You can curl beard hair without any heat or products by physically wrapping small sections around your finger, sliding them off as tight coils, and pinning them against your face with small clips or bobby pins. Leave the pins in for at least 30 to 60 minutes (longer gives better results). When you remove them, the hair holds the curl shape temporarily.

This works best on slightly damp hair that’s been treated with a light-hold product like a curl cream or even just beard oil. The moisture helps the hair take the shape, and the product gives it something to hold onto. Finger coiling is gentle on the hair and costs nothing, but the curls are less defined than heat-styled ones and tend to relax within a few hours.

Beard Perming for Longer-Lasting Curls

A beard perm is the most dramatic option. It uses a chemical solution (typically containing ammonium thioglycolate) to break the disulfide bonds in your hair, then resets them in a curled position using small rods or rollers and a neutralizing solution. The result is genuine curl that lasts several weeks, gradually relaxing as new straight hair grows in.

This is essentially the same chemistry used in head hair perms, but it carries extra considerations on the face. The skin around your mouth, cheeks, and jawline is more sensitive than your scalp, and the chemicals can cause irritation or burns if left on too long or applied carelessly. If you’re considering a beard perm, having it done by a barber experienced with the process is significantly safer than using a DIY kit. A patch test on a small section of skin 48 hours beforehand helps identify allergic reactions before committing your entire face.

According to MedlinePlus, chemicals like perms can alter hair characteristics in ways that range from temporary to permanent. In practice, a single perm treatment produces curls that fade over four to six weeks. Repeated treatments can cause cumulative damage, making the hair progressively drier and more brittle.

Holding Curls With the Right Product

Once you’ve created curls, keeping them in place through the day requires a product with some hold. Your three main options, from lightest to strongest, are beard butter, beard balm, and beard wax.

  • Beard butter provides moisture and very light hold. Good for soft, natural-looking waves but not strong enough to maintain defined curls in wind or humidity.
  • Beard balm adds medium hold with conditioning ingredients. Works well for maintaining heat-styled curls through a normal day.
  • Beard wax contains higher concentrations of beeswax or candelilla wax for firm hold and defined shaping. This is your best bet for keeping tight curls locked in, especially on windy days or during longer wear.

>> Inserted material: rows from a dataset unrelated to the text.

/-- One block's evaluation (R156–R163, R166, R167, R169). The spec does not say what Q of MSG_SEND shows: it is TRUE in the evaluation
that sends and FALSE otherwise (DESIGN CHOICE, log entry 143). -/
def State.evalBlock (s : State) (task i : Nat) (d : BlockDef) : BlockOut :=
  let ins := d.inputs.zipIdx.map fun p => s.refValue task p.1 (inType d p.2)
  let inp (n : Nat) : Nat := (ins[n]?).getD 0
  let on (n : Nat) : Bool := inp n ≠ 0
  let old := s.blockSt i
  let x0 : BlockSt := if !old.init && takesPrev d.type then { old with prev := on 0 } else old
  let x : BlockSt := { x0 with init := true }
  let t := (s.taskSt task).runTick
  let only (y : BlockSt) : BlockOut := ⟨y, false, none, none, none⟩
  let q (b : Bool) : BlockOut := only { x with q := b }
  let edge (b : Bool) : BlockOut := only { x with q := b, prev := on 0 }
  match d.type with
  | 0x01 => q (!on 0)
  | 0x02 => q (ins.all (· ≠ 0))
  | 0x03 => q (ins.any (· ≠ 0))
  | 0x04 => q ((ins.filter (· ≠ 0)).length % 2 = 1)
  | 0x05 => q (on 0 || (!on 1 && x.q))
  | 0x06 => q (!on 1 && (on 0 || x.q))
  | 0x07 => edge (on 0 && !x.prev)
  | 0x08 => edge (x.prev && !on 0)
  | 0x09 | 0x0A | 0x0B => only (timerStep d.type d.param t (on 0) (if old.init then x else { x with b := d.param }))
  | 0x0C =>
    let cv := if on 1 then 0 else if on 0 && !x.prev then countUp x.a else x.a
    only { x with a := cv, prev := on 0, q := decide (signed 32 d.param ≤ signed 32 cv.toNat) }
  | 0x0D =>
    let cv := if on 1 then BitVec.ofNat 32 d.param else if on 0 && !x.prev then countDown x.a else x.a
    only { x with a := cv, prev := on 0, q := decide (signed 32 cv.toNat ≤ 0) }
  | 0x10 | 0x11 | 0x12 | 0x13 | 0x14 | 0x15 =>
    let b := compareOp d.type d.dtype (inp 0) (inp 1)
    only { x with q := b, a := BitVec.ofNat 32 (b2n b) }
  | 0x18 => only { x with a := BitVec.ofNat 32 (if inp 0 + 1 < ins.length then inp (inp 0 + 1) else 0) }
  | 0x20 =>
    let v := condField (s.ixl.resolved.elem (bits d.param 12 0)) (bits d.param 15 13)
    only { x with a := BitVec.ofNat 32 v, q := decide (v = bits d.param 19 16) != bitOf d.param 20 }
  | 0x21 =>
    let v := (s.ixl.resolved.route (bits d.param 11 0)).st.code
    only { x with a := BitVec.ofNat 32 v, q := decide (v = bits d.param 15 12) != bitOf d.param 16 }
  | 0x22 | 0x23 =>
    let st := Tab.getD s.sheets.status i 0xFFFF
    ⟨{ x with a := BitVec.ofNat 32 st, q := st = stOk || st = stAccepted }, on 0, none, none, none⟩
  | 0x28 =>
    let go := on 0 && !x.prev
    ⟨{ x with q := go, prev := on 0 }, false, none, if go then some ((ins.drop 1).map (BitVec.ofNat 32)) else none, none⟩
  | 0x29 =>
    match Tab.get? s.sheets.inboxes (bits d.param 15 0) with
    | none => q false
    | some box =>
      if box.seq = x.a then q false
      else only { x with q := true, a := box.seq, b := sat16 ((box.seq - x.a).toNat - 1)
                         data := (List.range 8).map fun k => (box.data[k]?).getD 0 }
  | 0x2A => ⟨{ x with q := on 0 }, false, none, none, if on 0 then some (d.param % 8) else none⟩
  | 0x2B => ⟨{ x with q := on 0, a := BitVec.ofNat 32 (inp 0) }, false, some (inp 0), none, none⟩
  | _ => only x

/-- One evaluation and what it leaves: the record, the run's buffers, raised events, and a retained state that has changed. -/
def State.runBlock (s : State) (task i : Nat) (d : BlockDef) : State :=
  let o := s.evalBlock task i d
  let x := s.sheets
  let dirty := d.retain && o.st ≠ s.blockSt i
  let s1 : State := { s with sheets := { x with
    blocks := Tab.put x.blocks i o.st
    charged := x.charged + blockCharge d.type d.inputs.length
    raised := (o.evt.toList).foldl (fun l e => insertNat e l) x.raised
    retainDirty := x.retainDirty || dirty } }
  s1.modTask task fun t => { t with
    next := t.next + 1
    buf := { reqs := if o.req then t.buf.reqs ++ [i] else t.buf.reqs
             outs := t.buf.outs ++ o.out.toList.map fun v => (i, v)
             msgs := t.buf.msgs ++ o.msg.toList.map fun m => (i, m) } }

/-! ### The schedule (R171–R174) -/

/-- The task of highest rank in a list (R172). -/
def State.top (s : State) (l : List Nat) : Option Nat :=
  l.find? fun t => l.all fun u => u = t || !s.image.ranksAbove u t

def State.isEvent (s : State) (t : Nat) : Bool := (Tab.get? s.image.tasks t).any fun d => d.kind = 2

Apply your chosen product to slightly damp hair right after styling. Work it through with your fingers, scrunching upward to reinforce the curl pattern. Avoid combing or brushing after application, which pulls curls out.

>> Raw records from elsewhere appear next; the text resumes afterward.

/-- Catch-up ends once all the stored cycles have been run (R361). -/
def execCatchUpComplete (lane : Lane) (run : Nat) (s : State) : Host.Outcome State Fault Refusal :=
  .next (if run = s.cyclesStored lane then resyncCatchUpOp lane s else s)

def resyncCatchUpTimeoutOp (l : Lane) (s : State) : State :=
  if s.inStep l 4 then catchUpTimeoutOp l s else if s.partnerStep 4 then s.failPartnerResync else s

def execCatchUpTimeout (lane : Lane) (s : State) : Host.Outcome State Fault Refusal := .next (resyncCatchUpTimeoutOp lane s)

/-- The tender is in step: it has no condition any more, and counts the lead's cycles (R367, R371). -/
def State.partnerInStep (s : State) : State :=
  let c := (s.plink.leadVerdict.map Prod.fst).getD s.mod.cycle
  let s1 : State := { s with
    mod := { s.mod with cycle := c }
    plink := { s.plink with resync := false, resyncStep := 0, copying := false, pages := [], stored := [], shadow := .equal } }
  s1.setCond .none 0

def resyncProbationOp (l : Lane) (s : State) : State :=
  if s.inStep l 5 then probationOp l s
  else if s.partnerStep 5 && 3 ≤ s.plink.probation then s.partnerInStep
  else s

/-- Consecutive probation cycles in step of a lane, or else of the tender (R361, R371). -/
def State.cyclesInStep (s : State) (l : Lane) : Nat := if s.inStep l 5 then (s.lane l).core.resync.probation else s.plink.probation

/-- Probation ends with as many cycles in step as the state has counted, three at least (R361). -/
def execProbationComplete (lane : Lane) (counted : Nat) (s : State) : Host.Outcome State Fault Refusal :=
  .next (if counted = s.cyclesInStep lane then resyncProbationOp lane s else s)

def resyncEndOp (l : Lane) (s : State) : State :=
  if s.laneSt l = .resync then resyncTimeoutOp l s else if s.plink.resync then s.failPartnerResync else s

def execResyncTimeout (lane : Lane) (s : State) : Host.Outcome State Fault Refusal := .next (resyncEndOp lane s)

/-! ### Takeover (R370, R372–R375) -/

/-- The generation after the highest claim heard (R373). -/
def State.nextGeneration (s : State) : Nat :=
  (maxClaim (maxClaim s.net.otherClaim s.plink.partnerClaim) s.net.claim).toNat / 256 + 1

/-- TAKEOVER (R384). -/
def State.recordTakeover (s : State) (result : Nat) (old new : Word) : State :=
  s.record 0x0121 (fields [(1, result), (3, 0), (4, old.toNat), (4, new.toNat), (4, s.mod.cycle.toNat)])

/-- The roles of the hubs exchange: the channel that the new lead's hub serves is the lead channel. -/
def State.turnChannel (s : State) : State :=
  ({ s with plink := { s.plink with leadChannelY := !s.plink.leadChannelY } } : State).serveByRole

/-- The module is LEAD under a claim of a new generation, which flash holds before the hub sends it (R373). -/
def State.becomeLead (s : State) (g : Nat) (result : Nat) : State :=
  let old := s.net.claim
  let new := BitVec.ofNat 32 (g * 256 + s.mod.pos)
  let s1 : State := { s with
    mod := { s.mod with role := .lead, cond := .none }
    net := { s.net with generation := g, claim := new }
    plink := { s.plink with holding := false, resync := false, resyncStep := 0, shadow := .notCompared, switchAt := none } }
  s1.turnChannel.recordTakeover result old new

/-- The tender takes over in this cycle, unless the generations are used up (R373, R374). -/
def State.takeOver (s : State) : State :=
  let g := s.nextGeneration
  if 0xFFFFFF < g then s.recordTakeover 2 s.net.claim 0
  else (s.declareLost s.plink.leadChannelY).becomeLead g 0

/-- A tender is isolated (R370, R372). -/
def State.isolate (s : State) (reason : Nat) : State :=
  let s1 : State := { s with plink := { s.plink with holding := false, resync := false, resyncStep := 0 } }
  s1.setCond .isolated reason

/-- The quiet counts for the lead channel that the cycle's accorded frames of the rounds in question carry in their claim report bytes
(R240, R372): of the rounds that began at least 11 ms after the last heartbeat arrived. -/
def State.quietCounts (s : State) : List Nat :=
  let a := s.cycleSet
  a.frames.filterMap fun p =>
    match Tab.get? s.image.nodes p.1 with
    | some d =>
      let began := (a.time / 10000 - (roundOf a.time - p.2.round).toNat) * 10000
      let report := byteAt p.2.data (d.upLen - 5)
      if s.plink.lastBeat + 11000 ≤ began then some (if s.plink.leadChannelY then bits report 3 2 else bits report 1 0) else none
    | none => none

/-- The lead channel is reported quiet (R372): `counts` are the quiet counts of the frames that the rule asks. -/
def State.reportedQuiet (s : State) (counts : List Nat) : Bool :=
  !counts.contains 0 && min 2 s.image.nodeCount ≤ counts.length

def takeoverJudgementOp (s : State) : State :=
  let counts := s.quietCounts
  if s.mod.mode = .operate && s.mod.role = .tender && s.acc.tick = 0 && 3 ≤ s.plink.silent then
    if counts.contains 0 then
      let t := s.isolate 2
      { t with mod := { t.mod with isolatedFault := true } }
    else if s.reportedQuiet counts && s.rightsNow && s.mod.cond = .none then s.takeOver
    else s
  else s

/-- The judgement names the boundaries in a row at which no heartbeat had come, as the state counts them (R372). -/
def execTakeoverJudgement (silent : Nat) (s : State) : Host.Outcome State Fault Refusal :=
  .next (if silent = s.plink.silent then takeoverJudgementOp s else s)

/-- A hundred milliseconds of holding without another outcome (R370). -/
def holdingTimeoutOp (s : State) : State :=
  if s.mod.role = .tender && s.plink.holding && 100 ≤ s.plink.holdMs then s.isolate 3 else s

def execHoldingTimeout (s : State) : Host.Outcome State Fault Refusal := .next (holdingTimeoutOp s)

/-- A lead hears a higher claim (R375): with the link up it obeys that claim and resyncs, otherwise it stops transmitting and only
listens. -/
def takeoverLostOp (higher : Word) (s : State) : State :=
  if s.mod.mode.cycles && s.mod.role = .lead && s.net.claim.toNat < higher.toNat then
    let s1 := s.loseLead higher
    if s1.plink.up then
      (({ s1 with net := { s1.net with claim := higher } } : State).turnChannel).judgeLevels
    else { s1 with net := { s1.net with running := false, phase := .abandoned 0 } }
  else s

def execTakeoverLost (higherClaim : Word) (s : State) : Host.Outcome State Fault Refusal := .next (takeoverLostOp higherClaim s)

/-! ### Planned switchover (R376) -/

/-- Cycle s − 5 without the tender's confirmation: the switchover is abandoned; a handover at degraded expiry leads to SAFE then
(R23). -/
def confirmDeadlineOp (s : State) : State :=
  match s.plink.switchAt with
  | some c =>
    if s.mod.mode = .operate && s.mod.role = .lead && !s.plink.switchConfirmed && c ≤ s.mod.cycle.toNat + 5 then
      if s.plink.safeAfter then s.enterSafe 18 else s.abandonSwitchover
    else s
  | none => s

def execSwitchoverConfirmDeadline (s : State) : Host.Outcome State Fault Refusal := .next (confirmDeadlineOp s)

/-- The old lead's side at its T₀ of s: TENDER under the new claim; its supervisors are HALTED (R283). -/
def State.yieldLead (s : State) : State :=
  let old := s.net.claim
  let new := BitVec.ofNat 32 ((old.toNat / 256 + 1) * 256 + s.plink.partnerPos.getD 0)
  let done := s.plink.switchDone
  let s1 := ({ s with
    mod := { s.mod with role := .tender, cond := .none }
    net := { s.net with claim := new }
    plink := { s.plink with switchAt := none, switchConfirmed := false, switchDone := none, shadow := .notCompared } } : State).haltSups
  let s2 := s1.turnChannel.recordTakeover 1 old new
  match done with
  | some c => s2.complete c stOk (bytesOf 4 new)
  | none => s2

/-- The exchange: the lead only with a confirmation and equal shadow hashes, the tender only with equal hashes (R376). -/
def switchoverOp (s : State) : State :=
  match s.plink.switchAt with
  | some c =>
    if s.mod.mode = .operate && s.acc.tick = 0 && c ≤ s.mod.cycle.toNat then
      match s.mod.role with
      | .lead =>
        let g := s.net.claim.toNat / 256 + 1
        if s.plink.switchConfirmed && s.plink.partnerShadow = 0 && g ≤ 0xFFFFFF then s.yieldLead
        else if s.plink.safeAfter then s.enterSafe 18 else s.abandonSwitchover
      | .tender =>
        let g := s.nextGeneration
        if s.mod.cond = .none && s.plink.rights && s.plink.shadow = .equal then
          if 0xFFFFFF < g then (s.recordTakeover 2 s.net.claim 0).abandonSwitchover else s.becomeLead g 1
        else s.abandonSwitchover
      | .solo => s
    else s
  | none => s

def execSwitchover (s : State) : Host.Outcome State Fault Refusal := .next (switchoverOp s)

end Sys2Proof.Machine
end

Combining Methods for Stronger Results

The most effective approach layers multiple techniques. A practical routine looks like this: wash and towel-dry your beard, spray in a light sea salt spray for texture, use a round brush and blow dryer on medium heat to shape curls, then lock everything in with a beard balm or wax. Each step reinforces the one before it, and the combined effect lasts significantly longer than any single method alone.

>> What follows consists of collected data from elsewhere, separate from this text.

def execDmaTailWrite (lane : Lane) (channel : Fin 8) (tail : Byte) (s : State) : Host.Outcome State Fault Refusal :=
  .next (s.regWrite lane (dmaReg channel.val 0x14) (BitVec.ofNat 32 tail.toNat) (dmaTailOp lane channel.val tail.toNat))

/-! ### MMU (R447, R458) -/

/-- MMU_ROOT: the master's root and ENABLE, and its whole TLB invalid. -/
def mmuRootOp (l : Lane) (master : Nat) (v : Word) (s : State) : State :=
  if s.regsRun l then s.modMmu l fun m => m.modMaster master fun _ => ⟨bits v.toNat 21 0, v.getLsbD 31, []⟩ else s

def execMmuRootWrite (lane : Lane) (master : Master) (value : Word) (s : State) : Host.Outcome State Fault Refusal :=
  .next (s.regWrite lane (0x30010 + 4 * master.code) value (mmuRootOp lane master.code value))

/-- MMU_INVAL: one page, or every entry, of the masters named. -/
def mmuInvalOp (l : Lane) (v : Word) (s : State) : State :=
  if s.regsRun l then
    let vpn := bits v.toNat 19 0
    let all := v.getLsbD 26
    s.modMmu l fun m => (below 6 fun k => v.getLsbD (20 + k)).foldl (fun m k =>
      { m with masters := Tab.modify m.masters k fun r => { r with tlb := if all then [] else r.tlb.filter fun e => e.vpn ≠ vpn } }) m
  else s

def execMmuInval (lane : Lane) (value : Word) (s : State) : Host.Outcome State Fault Refusal := .next (s.regWrite lane 0x30030 value (mmuInvalOp lane value))

/-! ### TBS (R512) -/

/-- A read of TBS_NET_LO latches the rest of the network time. -/
def latchOp (l : Lane) (net : BitVec 64) (frac : Nat) (s : State) : State :=
  if s.regsRun l then
    s.modTbs l fun t => { t with
      latchLo := BitVec.ofNat 32 net.toNat, latchHi := BitVec.ofNat 32 (net.toNat / 2 ^ 32), latchFrac := frac % 400 }
  else s

def execTbsNetLoRead (lane : Lane) (net : BitVec 64) (frac : BitVec 9) (s : State) : Host.Outcome State Fault Refusal :=
  .next (latchOp lane net frac.toNat s)

/-! ### Every other register (R7) -/

def clr (b : Bool) (v : Word) (n : Nat) : Bool := b && !v.getLsbD n

/-- W1C bits of LANE, ACC, BST, REC and PWR. -/
def LaneS.writeOwn (x : LaneS) (block ofs : Nat) (v : Word) : LaneS :=
  match block, ofs with
  | 0x00, 0x004 => { x with core := { x.core with mismatch := clr x.core.mismatch v 8 } }
  | 0x01, 0x000 => { x with core := { x.core with
      outMismatch := clr x.core.outMismatch v 13, late := clr x.core.late v 14, lone := clr x.core.lone v 15, fetched := clr x.core.fetched v 16 } }
  | 0x0C, 0x000 => { x with clk := { x.clk with forced := clr x.clk.forced v 5, tripped := clr x.clk.tripped v 6 } }
  | 0x0C, 0x010 => { x with clk := { x.clk with merged := x.clk.merged &&& ~~~(BitVec.ofNat 8 v.toNat) } }
  | 0x0D, 0x000 => { x with pwr := { x.pwr with railFault := clr x.pwr.railFault v 6 } }
  | 0x0E, 0x000 => { x with diag := { x.diag with bstFail := clr x.diag.bstFail v 13 } }
  | 0x0F, 0x000 => { x with diag := { x.diag with ringFull := clr x.diag.ringFull v 4, silDropped := clr x.diag.silDropped v 5 } }
  | _, _ => x

/-- DMA registers without a row of their own. -/
def LaneS.writeDma (x : LaneS) (ofs : Nat) (v : Word) : LaneS :=
  if ofs < 0x100 || 0x300 ≤ ofs then x
  else
    let c := (ofs - 0x100) / 0x40
    match (ofs - 0x100) % 0x40 with
    | 0x04 => x.modChan c fun h => { h with notified := clr h.notified v 3 }
    | 0x08 => x.modChan c fun h => { h with base := v }
    | 0x0C => x.modChan c fun h => { h with size := bits v.toNat 8 0 }
    | _ => x

/-- ARB registers without a row of their own. -/
def LaneS.writeArb (x : LaneS) (ofs : Nat) (v : Word) : LaneS :=
  if 0x200 ≤ ofs then x
  else
    let p : MemPort := if ofs < 0x100 then .essence else .dram
    match ofs % 0x100 with
    | 0x000 => x.modArb p fun a => { a with shadow := BitVec.ofNat 24 v.toNat }
    | 0x010 => x.modArb p fun a => { a with faultOver := clr a.faultOver v 0, faultIdle := clr a.faultIdle v 1 }
    | _ => x

/-- PMC registers. -/
def LaneS.writePmc (x : LaneS) (ofs : Nat) (v : Word) : LaneS :=
  let mod (k : Nat) (f : PmcS → PmcS) : LaneS := { x with perf := { x.perf with ctr := Tab.upd x.perf.ctr k .reset f } }
  if ofs < 0x100 then
    match ofs % 0x10 with
    | 0x0 => mod (ofs / 0x10) fun k => { k with
        event := bits v.toNat 15 0, priv := bits v.toNat 17 16, master := bits v.toNat 20 18, anyMaster := v.getLsbD 21
        enable := v.getLsbD 22, ovf := clr k.ovf v 23 }
    | 0x4 => mod (ofs / 0x10) fun k => { k with addrLo := v }
    | 0x8 => mod (ofs / 0x10) fun k => { k with addrHi := v }
    | 0xC => mod (ofs / 0x10) fun k => { k with sampleN := v }
    | _ => x
  else if ofs = 0x200 then { x with perf := { x.perf with window := bits v.toNat 1 0 } }
  else x

/-- The seed registers of a unit, refused while it is bound, and REFUSED cleared by a 1 (R475, R476). -/
def State.writeCvu (s : State) (l : Lane) (ofs : Nat) (v : Word) : State :=
  let u := ofs / 0x40
  if 0x200 ≤ ofs then s
  else match ofs % 0x40 with
  | 0x04 => s.modLane l fun x => x.modUnit u fun c => { c with refused := clr c.refused v 5 }
  | 0x08 => s.writeUnit l u 0x08 fun c => { c with seedLo := v }
  | 0x0C => s.writeUnit l u 0x0C fun c => { c with seedHi := v }
  | 0x10 => cvuFeedOp l u v s
  | 0x18 => cvuValueOp l u false v s
  | 0x1C => cvuValueOp l u true v s
  | 0x00 =>
    let s1 := s.writeUnit l u 0x00 fun c => { c with poly := bits v.toNat 1 0 }
    let s2 := if v.getLsbD 2 then cvuLoadOp l u (bits v.toNat 1 0) s1 else s1
    if v.getLsbD 3 then cvuSeedOp l u s2 else s2
  | _ => s

/-- DMA_CTRL written as a word: each set bit acts as its own row does. -/
def State.writeDmaCtrl (s : State) (l : Lane) (c : Nat) (v : Word) : State :=
  let s1 := if v.getLsbD 0 = ((s.lane l).chan c).enable then s else dmaEnableOp l c (v.getLsbD 0) s
  let s2 := if v.getLsbD 1 then dmaSuspendOp l c s1 else s1
  let s3 := if v.getLsbD 2 then dmaResumeOp l c s2 else s2
  if v.getLsbD 3 then dmaAbortOp l c s3 else s3

/-- HUB registers. -/
def State.writeHub (s : State) (l : Lane) (ofs : Nat) (v : Word) : State :=
  match ofs with
  | 0x010 =>
    let c := s.net.counts
    let m := c.txMinority
    { s with net := { s.net with counts := { c with
      txMinority := ⟨clr m.a v 0, clr m.b v 1, clr m.c v 2⟩, noMajority := clr c.noMajority v 3 } } }
  | 0x020 => { s with net := { s.net with regs := s.net.regs.modify l fun r => r.setAddr v } }
  | 0x024 => slotDataOp l v s
  | 0x028 => switchRoundOp l v s
  | 0x02C => switchCrcOp l v s
  | 0x034 => switchCancelOp l v s
  | _ => s

/-- FCH registers: MERGED, and MINORITY and SENSE_FAULT of each channel. -/
def State.writeFch (s : State) (l : Lane) (ofs : Nat) (v : Word) : State :=
  if ofs = 0x000 then
    { s with fch := { s.fch with lanes := s.fch.lanes.modify l fun x => { x with merged := clr x.merged v 22 } } }
  else if 0x100 ≤ ofs && ofs < 0x200 && ofs % 4 = 0 then
    let ch := (ofs - 0x100) / 4
    { s with fch := { s.fch with lanes := s.fch.lanes.modify l fun x =>
      { x with chans := Tab.modify x.chans ch fun c => { c with
        senseFault := clr c.senseFault v 15, minority := ⟨clr c.minority.a v 12, clr c.minority.b v 13, clr c.minority.c v 14⟩ } } } }
  else s

/-- Offsets in the register space at which a register stands of which every field is read-only (R63, R64, R150, R213, R214, R272, R291, R382,
R383, R413, R458, R459, R471, R475, R481, R494, R501, R512); an offset that no register occupies is none of them (R438). -/
def roPlace (ofs : Nat) : Bool :=
  let o := ofs % 0x10000
  let words (lo hi : Nat) : Bool := lo ≤ o && o < hi
  o % 4 = 0 && match ofs / 0x10000 with
  | 0x00 => o = 0 || words 0x008 0x010
  | 0x01 => words 0x004 0x018
  | 0x02 => words 0x004 0x020
  | 0x03 => words 0x040 0x048 || words 0x050 0x068 || o = 0x070
  | 0x04 => words 0x100 0x300 && (o % 0x40 = 0x10 || (0x18 ≤ o % 0x40 && o % 0x40 < 0x34))
  | 0x05 =>
    let r := o % 0x100
    o < 0x200 && (r = 0x004 || r = 0x00C || r = 0x014 || (0x40 ≤ r && r < 0x60))
  | 0x06 => o < 0x200 && (0x20 ≤ o % 0x40 && o % 0x40 < 0x2C)
  | 0x07 => words 0x100 0x180 || words 0x220 0x260 || words 0x280 0x288
  | 0x08 => words 0 0x010 || words 0x014 0x020 || o = 0x030 || o = 0x040 || words 0x100 0x140
  | 0x09 => o = 0x008 || words 0x010 0x030 || words 0x200 0x400
  | 0x0A => o = 0x004 || words 0x100 0x300
  | 0x0B => words 0 0x014
  | 0x0C => o = 0x004 || o = 0x014
  | 0x0D => words 0x004 0x014
  | 0x0E => words 0x004 0x010
  | 0x0F => words 0x004 0x01C
  | 0x10 => words 0 0x018 || words 0x100 0x140
  | 0x11 => words 0 0x010
  | 0x12 => words 0 0x008
  | _ => false

/-- A write to a lane's register space at an offset from 0x2000_0000, by the access type of what stands there (R7). -/
def State.writeReg (s : State) (l : Lane) (ofs : Nat) (v : Word) : State :=
  let o := ofs % 0x10000
  match ofs / 0x10000 with
  | 0x02 => if o = 0 then s.modRte l fun r => { r with flood := clr r.flood v 6, late := clr r.late v 7 } else s
  | 0x03 =>
    if 0x010 ≤ o && o < 0x028 && o % 4 = 0 then mmuRootOp l ((o - 0x010) / 4) v s
    else if o = 0x030 then mmuInvalOp l v s else s
  | 0x04 =>
    if 0x100 ≤ o && o < 0x300 && o % 0x40 = 0 then s.writeDmaCtrl l ((o - 0x100) / 0x40) v
    else if 0x100 ≤ o && o < 0x300 && o % 0x40 = 0x14 then dmaTailOp l ((o - 0x100) / 0x40) (bits v.toNat 7 0) s
    else s.modLane l fun x => x.writeDma o v
  | 0x05 =>
    if o = 0x008 then arbCommitOp l .essence v 0 s
    else if o = 0x108 then arbCommitOp l .dram v 0 s
    else s.modLane l fun x => x.writeArb o v
  | 0x06 => s.writeCvu l o v
  | 0x07 => s.modLane l fun x => x.writePmc o v
  | 0x08 => s.writeHub l o v
  | 0x09 => s.writeFch l o v
  | 0x0A =>
    if o = 0 then
      let off (x : LaneSet) (bit : Nat) : LaneSet := x.set l (clr (x.get l) v bit)
      { s with sup := { s.sup with strobeUsed := off s.sup.strobeUsed 23, strobeShort := off s.sup.strobeShort 24 } }
    else s
  | 0x0C =>
    if o = 0x008 then gateWriteOp l v s
    else if o = 0x00C then xresetOp l v s
    else s.modLane l fun x => x.writeOwn 0x0C o v
  | b => s.modLane l fun x => x.writeOwn b o v

/-- A lane's write is refused with a cause: ACCESS_FAULT of the main core (R456, R460). -/
def State.writeFault (s : State) (l : Lane) (a cause : Nat) : State := s.placeRecord l 0x0132 (fields [(1, cause), (1, 0), (1, 1), (1, 0), (4, a)])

If you’ve had a beard perm, you can skip the heat step most days and simply scrunch in a curl-defining product after washing. The chemical restructuring does the heavy lifting, and the product just maintains definition.

Protecting Beard Health While Styling

Curling puts stress on beard hair that straight styling doesn’t. Heat breaks and reforms hydrogen bonds, salt spray dehydrates the shaft, and perming chemically disrupts the protein structure. Counteract this with regular conditioning. A beard oil applied at night gives the hair hours to absorb moisture. A deeper conditioner or beard butter once or twice a week keeps the hair flexible enough to hold curl without snapping.

If you notice your beard hair becoming straw-like, brittle at the ends, or losing its ability to hold curl, those are signs of protein damage. Back off the heat, skip the salt spray for a while, and focus on conditioning until the texture recovers. New growth from the follicle will always come in healthy, so even significant damage is temporary if you give the beard time to grow it out.